-- Your task --
Gather from the material every line that contains the string "getLsbD".
START Records shown
/-- R382 to R385: what a write of the distributor's command registers does to a source, and R387: the source presented to a
cell is its lowest-numbered eligible one, and to a cell of a cluster in Retain none before one with WAKE = 1 wakes it (R394).
-/
def Obligations.InterruptSources : Prop :=
  (∀ (src : BitVec 12) (s : State), s.Calm → s.Settled → s.shuts 0x12000 = false → src ≠ 0 →
    let n := src.toNat
    let level := s.irqLevel n
    let arrived (line : Bool) (t : State) : Prop :=
      t.irqLine n = line ∧ t.irqInsv n = s.irqInsv n ∧ (∀ j < 4096, j ≠ n → t.reg (Reg.IRQ_ST_PEND j).off = s.reg (Reg.IRQ_ST_PEND j).off) ∧
      (if level = true ∨ s.irqPend n = false ∧ s.irqInsv n = false then t.irqPend n = true ∧ t.get (Reg.IRQ_ST_CNT n) = s.get (Reg.IRQ_ST_CNT n)
       else t.irqPend n = s.irqPend n ∧
         (if s.get (Reg.IRQ_ST_CNT n) < 15 then t.get (Reg.IRQ_ST_CNT n) = s.get (Reg.IRQ_ST_CNT n) + 1
          else t.get (Reg.IRQ_ST_CNT n) = 15 ∧ t.on (Reg.IRQ_ST_SAT n) = true ∧ s.counted t Reg.IRQ_LOST_COUNT))
    let quiet (line : Bool) (t : State) : Prop := t.irqLine n = line ∧ t.irqPend n = s.irqPend n ∧ t.irqInsv n = s.irqInsv n ∧
      t.get (Reg.IRQ_ST_CNT n) = s.get (Reg.IRQ_ST_CNT n)
    (16 ≤ n →
      Gives (.irqAssert src) s (if s.irqLine n then quiet true else arrived true) ∧
      Gives (.irqDeassert src) s (quiet false) ∧
      Gives (.irqPulse src) s (if s.irqLine n then quiet false else arrived false)) ∧
    (n < 16 → ∀ i ∈ [Instr.irqAssert src, .irqDeassert src, .irqPulse src], exec i s = .next (s.raise Reg.IRQ_STAT_BADSRC).close) ∧
    Gives (.irqPendset src) s (arrived (s.irqLine n)) ∧
    Gives (.irqPendclr src) s (fun t => t.irqPend n = false ∧ t.irqLine n = s.irqLine n ∧ t.irqInsv n = s.irqInsv n ∧
      t.get (Reg.IRQ_ST_CNT n) = if level then s.get (Reg.IRQ_ST_CNT n) else 0)) ∧
  (∀ (s : State) (c : CellId) (src : Nat), s.Inv → s.choose c.toNat = some src →
    s.eligible src = true ∧ s.irqTarget src = c.toNat ∧ (∀ j, 1 ≤ j → j < src → s.eligible j = true → s.irqTarget j ≠ c.toNat) ∧
    (s.inService c.toNat = false → s.runState (clusterOf c.toNat) ≠ 4 →
      (s.power (clusterOf c.toNat) ≤ 1 ∨ s.power (clusterOf c.toNat) = 2 ∧ s.wakes (clusterOf c.toNat) = true →
        slookup c.toNat (s.present c.toNat).presented = some src) ∧
      (s.power (clusterOf c.toNat) = 2 → s.wakes (clusterOf c.toNat) = false → s.present c.toNat = s)))
/-- R275 to R285, R291: events and their counts, the configuration of a level, the load of its TCW, and the staging set. -/
def Obligations.SchedulerEvents : Prop :=
  ∀ (c : CellId) (n : LevelId) (s : State), s.Calm →
    let count (kind : Nat) : Fld := ([Reg.CELL_LEV_POST, Reg.CELL_LEV_DB, Reg.CELL_LEV_TIM].getD kind Reg.CELL_LEV_POST) c.toNat n.toNat
    let enabled (kind : Nat) : Bool := s.on (([Reg.CELL_LCFG_POSTE, Reg.CELL_LCFG_DBE, Reg.CELL_LCFG_TIME].getD kind Reg.CELL_LCFG_POSTE) c.toNat n.toNat)
    let accepts (kind : Nat) : Bool := s.lvEn c.toNat n.toNat && enabled kind && !s.dead c.toNat && decide (s.runState (clusterOf c.toNat) = 0)
    let dropped : State → Prop := fun t => s.counted t (Reg.CELL_LDROP_COUNT c.toNat n.toNat)
    let counts (kind : Nat) (t : State) : Prop :=
      if accepts kind then
        (if s.get (count kind) < 255 then t.get (count kind) = s.get (count kind) + 1
         else t.get (count kind) = 255 ∧ t.on (Reg.CELL_LEV_SAT c.toNat n.toNat) = true ∧ dropped t) ∧
        t.lvState c.toNat n.toNat = (if s.lvState c.toNat n.toNat = 1 ∧ s.on (Reg.CELL_LCFG_TICK c.toNat n.toNat) = false ∧
          (s.cell c.toNat).noStart.getLsbD n.toNat = false then 2 else s.lvState c.toNat n.toNat)
      else dropped t ∧ t.get (count kind) = s.get (count kind) ∧ t.lvState c.toNat n.toNat = s.lvState c.toNat n.toNat
    let cfg := Reg.CELL_LCFG_EN c.toNat n.toNat
    let word (j o : Nat) : Nat := s.storeWordKey c.toNat (s.tcwBase c.toNat n.toNat j + o)
    let sound (j : Nat) : Prop := (∀ o < 25, s.eccAt (word j o) = none) ∧
      ∀ o < 8, s.tagA.contains (word j o - word j o % 2) = s.tagB.contains (word j o - word j o % 2)
    let w (j o : Nat) : Word := s.word (word j o)
    let cap (j i : Nat) : Cap := ⟨w j (2 * i), w j (2 * i + 1), s.tagOf (word j (2 * i))⟩
    let restored (j : Nat) (k : Bank) : Bank := { k with
      c := #v[cap j 0, cap j 1, cap j 2, cap j 3], a := #v[(w j 8).setWidth 32, (w j 9).setWidth 32, (w j 10).setWidth 32, (w j 11).setWidth 32],
      flags := w j 16 &&& 0x3CF, rc := w j 17, p := (w j 18).setWidth 8 &&& 0xFE ||| 1, mask := (w j 18).extractLsb' 8 2,
      dom := (w j 18).extractLsb' 16 6, acc0 := (w j 21).setWidth 8 ++ (w j 20 ++ w j 19), acc1 := (w j 24).setWidth 8 ++ (w j 23 ++ w j 22),
      dwin := Vector.replicate 16 0, dw := 0, rwin := Vector.replicate 8 0, rw := 0, shadow := [], pend := [], dmark := [], rmark := [],
      link := Link.empty }
    (∀ sender : CellId, (sender.toNat, c.toNat, n.toNat) ∈ s.posts → Gives (.postArrival sender c n) s (fun t =>
      counts 0 t ∧ t.posts = s.posts.erase (sender.toNat, c.toNat, n.toNat))) ∧
    ((c.toNat, n.toNat) ∈ s.bells → Gives (.doorbell c n) s (fun t => counts 1 t ∧ t.bells = s.bells.erase (c.toNat, n.toNat))) ∧
    (s.on (Reg.CELL_TIM_EN c.toNat n.toNat) = true → s.power (clusterOf c.toNat) ≤ 1 → s.runState (clusterOf c.toNat) ≠ 2 →
      s.runState (clusterOf c.toNat) ≠ 4 → Gives (.timerExpiry c n) s (fun t => counts 2 t ∧
        t.get (Reg.CELL_TIM_COUNT c.toNat n.toNat) = s.get (Reg.CELL_TREL_RELOAD c.toNat n.toNat) ∧
        t.on (Reg.CELL_TIM_EN c.toNat n.toNat) = decide (s.get (Reg.CELL_TREL_RELOAD c.toNat n.toNat) ≠ 0))) ∧
    (∀ v : Word, s.shuts (cellBase c.toNat + 0x120) = false → s.runState (clusterOf c.toNat) = 4 ∨
      s.power (clusterOf c.toNat) = 3 ∧ (s.get Reg.DBG_STAT_EMUL).testBit (clusterOf c.toNat) = false →
      exec (.levelEnable c n v) s = .next s.close ∧ exec (.levelDisable c n v) s = .next s.close) ∧
    (∀ v : Word, s.shuts (cellBase c.toNat + 0x120) = false → s.runState (clusterOf c.toNat) ≠ 4 →
      (s.power (clusterOf c.toNat) = 3 → (s.get Reg.DBG_STAT_EMUL).testBit (clusterOf c.toNat) = true) →
      let fits := v.toNat / 2 ^ 14 % 2 ^ 9 * 32 + 32 * (v.toNat / 2 ^ 27 % 16 + 1) ≤ 16384
      (s.on cfg = false →
        (fits → Gives (.levelEnable c n v) s (fun t => t.on cfg = true ∧ t.lvState c.toNat n.toNat = 3 ∧ t.curTask c.toNat n.toNat = 0 ∧
          t.on (Reg.CELL_LCFG_TICK c.toNat n.toNat) = (decide (n = 0) || v.getLsbD 34) ∧
          t.get (Reg.CELL_LCFG_NTASK c.toNat n.toNat) = v.toNat / 2 ^ 27 % 16 ∧ t.get (Reg.CELL_LCFG_TCWB c.toNat n.toNat) = v.toNat / 2 ^ 14 % 2 ^ 9 ∧
          (∀ j < 16, t.task c.toNat n.toNat j = 0))) ∧
        (¬ fits → Gives (.levelEnable c n v) s (fun t => t.on cfg = false ∧ t.on (Reg.CELL_STATE_CFGERR c.toNat) = true ∧
          t.lvState c.toNat n.toNat = s.lvState c.toNat n.toNat))) ∧
      (s.on cfg = true → Gives (.levelDisable c n v) s (fun t => t.on cfg = false ∧ t.lvState c.toNat n.toNat = 0 ∧
        t.reg (Reg.CELL_LEV_SAT c.toNat n.toNat).off = 0 ∧ t.on (Reg.CELL_LSTAT_TPEND c.toNat n.toNat) = false ∧
        t.running c.toNat = (if s.running c.toNat = n.toNat then 15 else s.running c.toNat)))) ∧
    (s.lvState c.toNat n.toNat = 3 → s.power (clusterOf c.toNat) ≤ 1 → s.runState (clusterOf c.toNat) ≠ 4 → sound 0 →
      (s.cell c.toNat).noStart.getLsbD n.toNat = false →
      Gives (.loadingEnd c n) s (fun t => t.bank c.toNat n.toNat = restored 0 (s.bank c.toNat n.toNat) ∧ t.curTask c.toNat n.toNat = 0 ∧
        t.on (Reg.CELL_LSTAT_TPEND c.toNat n.toNat) = (s.on (Reg.CELL_LSTAT_TPEND c.toNat n.toNat) && !s.on (Reg.CELL_LCFG_TICK c.toNat n.toNat)) ∧
        t.lvState c.toNat n.toNat = (if s.on (Reg.CELL_LCFG_TICK c.toNat n.toNat) then
            (if s.on (Reg.CELL_LSTAT_TPEND c.toNat n.toNat) then 2 else 1)
          else if s.lvEn c.toNat n.toNat && s.pendingEvent c.toNat n.toNat then 2 else 1))) ∧
    (∀ j, s.running c.toNat = n.toNat → s.throughput c.toNat = true → s.live c.toNat = true → s.dead c.toNat = false →
      0 < s.lastTask c.toNat n.toNat → s.lvState c.toNat n.toNat = 2 → s.nextTask c.toNat n.toNat = some j → (s.cell c.toNat).staging = none → sound j →
      Gives (.stagingReady c) s (fun t => (t.cell c.toNat).staging = some ⟨n.toNat, j, restored j
        (if s.task c.toNat n.toNat j = 1 then Bank.reset else { Bank.reset with
          pc := (w j 12).setWidth 34, dsp := (w j 14).setWidth 32, rsp := (w j 15).setWidth 32 })⟩ ∧ t.running c.toNat = n.toNat))
/-! ## Block units -/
END Records shown
-- Solution for this task --
          (s.cell c.toNat).noStart.getLsbD n.toNat = false then 2 else s.lvState c.toNat n.toNat)
          t.on (Reg.CELL_LCFG_TICK c.toNat n.toNat) = (decide (n = 0) || v.getLsbD 34) ∧
      (s.cell c.toNat).noStart.getLsbD n.toNat = false →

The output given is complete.